One-Sided Matrix Completion from Ultra-Sparse Samples

Matrix completion is a classical problem that has received recurring interest across a wide range of fields. In this paper, we revisit this problem in an ultra-sparse sampling regime, where each entry of an unknown, $n\times d$ matrix $M$ (with $n \ge d$) is observed independently with probability $p = C / d$, for a fixed integer $C \ge 2$. This setting is motivated by applications involving large, sparse panel datasets, where the number of rows far exceeds the number of columns. When each row contains only $C$ entries -- fewer than the rank of $M$ -- accurate imputation of $M$ is impossible. Instead, we estimate the row span of $M$ or the averaged second-moment matrix $T = M^{\top} M / n$. The empirical second-moment matrix computed from observed entries exhibits non-random and sparse missingness. We propose an unbiased estimator that normalizes each nonzero entry of the second moment by its observed frequency, followed by gradient descent to impute the missing entries of $T$. The normalization divides a weighted sum of $n$ binomial random variables by the total number of ones. We show that the estimator is unbiased for any $p$ and enjoys low variance. When the row vectors of $M$ are drawn uniformly from a rank-$r$ factor model satisfying an incoherence condition, we prove that if $n \ge O({d r^5 ε^{-2} C^{-2} \log d})$, any local minimum of the gradient-descent objective is approximately global and recovers $T$ with error at most $ε^2$. Experiments on both synthetic and real-world data validate our approach. On three MovieLens datasets, our algorithm reduces bias by $88\%$ relative to baseline estimators. We also empirically validate the linear sampling complexity of $n$ relative to $d$ on synthetic data. On an Amazon reviews dataset with sparsity $10^{-7}$, our method reduces the recovery error of $T$ by $59\%$ and $M$ by $38\%$ compared to baseline methods.
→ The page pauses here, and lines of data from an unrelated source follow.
theorem State.yokeAttest_keeps {s0 s : State} (h : Keeps s0 s) (nonce : Bool) (bytes : List Byte) (valid : Bool) :
    Keeps s0 (s.yokeAttest nonce bytes valid) := by
  unfold State.yokeAttest
  repeat' first
    | with_reducible assumption
    | with_reducible apply State.onTwin_keeps
    | with_reducible apply State.sendSignature_keeps
    | with_reducible apply State.pairEnd_keeps
    | with_reducible apply State.pairCheck_keeps
    | (with_reducible refine Keeps.put ?_ ?_ .. <;>
        first
        | exact Nat.le_refl _
        | exact Nat.le_succ _
        | with_reducible assumption
        | with_reducible apply State.onTwin_keeps
        | with_reducible apply State.sendSignature_keeps
        | with_reducible apply State.pairEnd_keeps
        | with_reducible apply State.pairCheck_keeps)
    | with_reducible refine Keeps.ite ?_ ?_
    | split
    | dsimp only

theorem State.pairingTimeout_keeps {s0 s : State} (h : Keeps s0 s) :
    Keeps s0 (s.pairingTimeout ) := by
  unfold State.pairingTimeout
  repeat' first
    | with_reducible assumption
    | with_reducible apply State.pairEnd_keeps
    | with_reducible refine Keeps.ite ?_ ?_
    | split
    | dsimp only

theorem State.detachSelf_keeps {s0 s : State} (h : Keeps s0 s) :
    Keeps s0 (s.detachSelf ) := by
  unfold State.detachSelf
  repeat' first
    | with_reducible assumption
    | with_reducible apply State.detach_keeps
    | with_reducible refine Keeps.ite ?_ ?_
    | split
    | dsimp only

theorem State.unpaired_keeps {s0 s : State} (h : Keeps s0 s) :
    Keeps s0 (s.unpaired ) := by
  unfold State.unpaired
  repeat' first
    | with_reducible assumption
    | with_reducible apply State.twinEvent_keeps
    | with_reducible apply State.solo_keeps
    | with_reducible apply State.set_keeps
    | with_reducible refine Keeps.ite ?_ ?_
    | split
    | dsimp only

theorem State.twinUnpair_keeps {s0 s : State} (h : Keeps s0 s) :
    Keeps s0 (s.twinUnpair ) := by
  unfold State.twinUnpair
  repeat' first
    | with_reducible assumption
    | with_reducible apply State.say_keeps
    | with_reducible apply State.pairEnd_keeps
    | with_reducible apply State.detach_keeps
    | with_reducible apply State.alone_keeps
    | with_reducible apply State.pump_keeps
    | with_reducible apply State.unpaired_keeps
    | with_reducible refine Keeps.ite ?_ ?_
    | split
    | dsimp only

theorem State.keepTallies_keeps {s0 s : State} (h : Keeps s0 s) :
    Keeps s0 (s.keepTallies ) := by
  unfold State.keepTallies
  repeat' first
    | with_reducible assumption
    | with_reducible apply State.onTwin_keeps
    | (with_reducible refine Keeps.put ?_ ?_ .. <;>
        first
        | exact Nat.le_refl _
        | exact Nat.le_succ _
        | with_reducible assumption
        | with_reducible apply State.onTwin_keeps)
    | with_reducible refine Keeps.ite ?_ ?_
    | split
    | dsimp only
翻译：矩阵补全是一个经典问题，在众多领域持续受到关注。本文重新审视超稀疏采样机制下的矩阵补全问题，其中未知的 $n\times d$ 矩阵 $M$（满足 $n \ge d$）的每个元素以独立概率 $p = C / d$ 被观测到，此处 $C \ge 2$ 为固定整数。该设定受到涉及大规模稀疏面板数据集应用的启发，此类数据集中行数远超过列数。当每行仅包含 $C$ 个元素（少于 $M$ 的秩）时，对 $M$ 的精确插补无法实现。因此，我们转而估计 $M$ 的行空间或其平均二阶矩矩阵 $T = M^{\top} M / n$。基于观测元素计算的经验二阶矩矩阵呈现出非随机且稀疏的缺失模式。我们提出一种无偏估计器，通过对二阶矩的每个非零元素按其观测频率进行归一化，随后采用梯度下降法对 $T$ 的缺失元素进行插补。该归一化过程将 $n$ 个二项随机变量的加权和除以观测到的非零元素总数。我们证明该估计器对任意 $p$ 均具有无偏性，且方差较低。当 $M$ 的行向量从满足非相干性条件的秩 $r$ 因子模型中均匀抽取时，我们证明若 $n \ge O({d r^5 ε^{-2} C^{-2} \log d})$，则梯度下降目标函数的任意局部最小值均近似为全局最小值，且能以不超过 $ε^2$ 的误差恢复 $T$。在合成数据与真实数据上的实验验证了我们的方法。在三个 MovieLens 数据集上，相较于基线估计器，我们的算法将偏差降低了 $88\%$。我们还在合成数据上实证验证了 $n$ 相对于 $d$ 的线性采样复杂度。在稀疏度为 $10^{-7}$ 的亚马逊评论数据集上，相较于基线方法，我们的方法将 $T$ 的恢复误差降低了 $59\%$，将 $M$ 的恢复误差降低了 $38\%$。